-- ==== Sys2Proof/Laws/State.lean ====
section
/-! SUPPORT. What each update of the state leaves and changes, one lemma per field per update, so that no later proof unfolds
a record update. -/

namespace Sys2Proof.Machine

/-! ### Tables -/

@[simp] theorem tab_getElem {n : Nat} {α : Type} (f : Fin n → α) (i : Fin n) : (tab f)[i] = f i := by
  simp [tab]

@[simp] theorem tab_getElem_nat {n : Nat} {α : Type} (f : Fin n → α) (i : Nat) (h : i < n) : (tab f)[i] = f ⟨i, h⟩ := by
  simp [tab]

@[simp] theorem tabConst_getElem (n : Nat) {α : Type} (a : α) (i : Fin n) : (tabConst n a)[i] = a := by
  simp [tabConst]

@[simp] theorem tabConst_getElem_nat (n : Nat) {α : Type} (a : α) (i : Nat) (h : i < n) : (tabConst n a)[i] = a := by
  simp [tabConst]

/-- Reading a table after one entry was replaced. -/
theorem set_getElem {n : Nat} {α : Type} (v : Vector α n) (i j : Fin n) (a : α) :
    (v.set i a)[j] = if j = i then a else v[j] := by
  have h := Vector.getElem_set (xs := v) (x := a) i.isLt j.isLt
  by_cases e : j = i <;> simp_all [Fin.ext_iff, eq_comm]

@[simp] theorem set_getElem_self {n : Nat} {α : Type} (v : Vector α n) (i : Fin n) (a : α) : (v.set i a)[i] = a := by
  simp

theorem set_getElem_ne {n : Nat} {α : Type} (v : Vector α n) {i j : Fin n} (a : α) (h : j ≠ i) :
    (v.set i a)[j] = v[j] := by
  rw [set_getElem, if_neg h]

/-! ### setRet -/

@[simp] theorem State.setRet_cal (r : Retained) (s : State) : (State.setRet r s).cal = s.cal := rfl
@[simp] theorem State.setRet_runCount (r : Retained) (s : State) : (State.setRet r s).runCount = s.runCount := rfl
@[simp] theorem State.setRet_stepReplaced (r : Retained) (s : State) : (State.setRet r s).stepReplaced = s.stepReplaced := rfl
@[simp] theorem State.setRet_ret (r : Retained) (s : State) : (State.setRet r s).ret = r := rfl
@[simp] theorem State.setRet_check (r : Retained) (s : State) : (State.setRet r s).check = ⟨r⟩ := rfl
@[simp] theorem State.setRet_gates (r : Retained) (s : State) : (State.setRet r s).gates = s.gates := rfl
@[simp] theorem State.setRet_results (r : Retained) (s : State) : (State.setRet r s).results = s.results := rfl
@[simp] theorem State.setRet_holders (r : Retained) (s : State) : (State.setRet r s).holders = s.holders := rfl
@[simp] theorem State.setRet_sw (r : Retained) (s : State) : (State.setRet r s).sw = s.sw := rfl
@[simp] theorem State.setRet_gapStamps (r : Retained) (s : State) : (State.setRet r s).gapStamps = s.gapStamps := rfl
@[simp] theorem State.setRet_queue (r : Retained) (s : State) : (State.setRet r s).queue = s.queue := rfl
@[simp] theorem State.setRet_lastAdm (r : Retained) (s : State) : (State.setRet r s).lastAdm = s.lastAdm := rfl
@[simp] theorem State.setRet_staggerPast (r : Retained) (s : State) : (State.setRet r s).staggerPast = s.staggerPast := rfl
@[simp] theorem State.setRet_pinTaken (r : Retained) (s : State) : (State.setRet r s).pinTaken = s.pinTaken := rfl
@[simp] theorem State.setRet_faults (r : Retained) (s : State) : (State.setRet r s).faults = s.faults := rfl
@[simp] theorem State.setRet_keys (r : Retained) (s : State) : (State.setRet r s).keys = s.keys := rfl
@[simp] theorem State.setRet_att (r : Retained) (s : State) : (State.setRet r s).att = s.att := rfl
@[simp] theorem State.setRet_link (r : Retained) (s : State) : (State.setRet r s).link = s.link := rfl
@[simp] theorem State.setRet_sup (r : Retained) (s : State) : (State.setRet r s).sup = s.sup := rfl
@[simp] theorem State.setRet_mail (r : Retained) (s : State) : (State.setRet r s).mail = s.mail := rfl
@[simp] theorem State.setRet_freeCount (r : Retained) (s : State) : (State.setRet r s).freeCount = s.freeCount := rfl
@[simp] theorem State.setRet_pending (r : Retained) (s : State) : (State.setRet r s).pending = s.pending := rfl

──────────

Problem details →
In full and word for word, write out the data above.

Output below →
-- ==== Sys2Proof/Laws/State.lean ====
section
/-! SUPPORT. What each update of the state leaves and changes, one lemma per field per update, so that no later proof unfolds
a record update. -/

namespace Sys2Proof.Machine

/-! ### Tables -/

@[simp] theorem tab_getElem {n : Nat} {α : Type} (f : Fin n → α) (i : Fin n) : (tab f)[i] = f i := by
  simp [tab]

@[simp] theorem tab_getElem_nat {n : Nat} {α : Type} (f : Fin n → α) (i : Nat) (h : i < n) : (tab f)[i] = f ⟨i, h⟩ := by
  simp [tab]

@[simp] theorem tabConst_getElem (n : Nat) {α : Type} (a : α) (i : Fin n) : (tabConst n a)[i] = a := by
  simp [tabConst]

@[simp] theorem tabConst_getElem_nat (n : Nat) {α : Type} (a : α) (i : Nat) (h : i < n) : (tabConst n a)[i] = a := by
  simp [tabConst]

/-- Reading a table after one entry was replaced. -/
theorem set_getElem {n : Nat} {α : Type} (v : Vector α n) (i j : Fin n) (a : α) :
    (v.set i a)[j] = if j = i then a else v[j] := by
  have h := Vector.getElem_set (xs := v) (x := a) i.isLt j.isLt
  by_cases e : j = i <;> simp_all [Fin.ext_iff, eq_comm]

@[simp] theorem set_getElem_self {n : Nat} {α : Type} (v : Vector α n) (i : Fin n) (a : α) : (v.set i a)[i] = a := by
  simp

theorem set_getElem_ne {n : Nat} {α : Type} (v : Vector α n) {i j : Fin n} (a : α) (h : j ≠ i) :
    (v.set i a)[j] = v[j] := by
  rw [set_getElem, if_neg h]

/-! ### setRet -/

@[simp] theorem State.setRet_cal (r : Retained) (s : State) : (State.setRet r s).cal = s.cal := rfl
@[simp] theorem State.setRet_runCount (r : Retained) (s : State) : (State.setRet r s).runCount = s.runCount := rfl
@[simp] theorem State.setRet_stepReplaced (r : Retained) (s : State) : (State.setRet r s).stepReplaced = s.stepReplaced := rfl
@[simp] theorem State.setRet_ret (r : Retained) (s : State) : (State.setRet r s).ret = r := rfl
@[simp] theorem State.setRet_check (r : Retained) (s : State) : (State.setRet r s).check = ⟨r⟩ := rfl
@[simp] theorem State.setRet_gates (r : Retained) (s : State) : (State.setRet r s).gates = s.gates := rfl
@[simp] theorem State.setRet_results (r : Retained) (s : State) : (State.setRet r s).results = s.results := rfl
@[simp] theorem State.setRet_holders (r : Retained) (s : State) : (State.setRet r s).holders = s.holders := rfl
@[simp] theorem State.setRet_sw (r : Retained) (s : State) : (State.setRet r s).sw = s.sw := rfl
@[simp] theorem State.setRet_gapStamps (r : Retained) (s : State) : (State.setRet r s).gapStamps = s.gapStamps := rfl
@[simp] theorem State.setRet_queue (r : Retained) (s : State) : (State.setRet r s).queue = s.queue := rfl
@[simp] theorem State.setRet_lastAdm (r : Retained) (s : State) : (State.setRet r s).lastAdm = s.lastAdm := rfl
@[simp] theorem State.setRet_staggerPast (r : Retained) (s : State) : (State.setRet r s).staggerPast = s.staggerPast := rfl
@[simp] theorem State.setRet_pinTaken (r : Retained) (s : State) : (State.setRet r s).pinTaken = s.pinTaken := rfl
@[simp] theorem State.setRet_faults (r : Retained) (s : State) : (State.setRet r s).faults = s.faults := rfl
@[simp] theorem State.setRet_keys (r : Retained) (s : State) : (State.setRet r s).keys = s.keys := rfl
@[simp] theorem State.setRet_att (r : Retained) (s : State) : (State.setRet r s).att = s.att := rfl
@[simp] theorem State.setRet_link (r : Retained) (s : State) : (State.setRet r s).link = s.link := rfl
@[simp] theorem State.setRet_sup (r : Retained) (s : State) : (State.setRet r s).sup = s.sup := rfl
@[simp] theorem State.setRet_mail (r : Retained) (s : State) : (State.setRet r s).mail = s.mail := rfl
@[simp] theorem State.setRet_freeCount (r : Retained) (s : State) : (State.setRet r s).freeCount = s.freeCount := rfl
@[simp] theorem State.setRet_pending (r : Retained) (s : State) : (State.setRet r s).pending = s.pending := rfl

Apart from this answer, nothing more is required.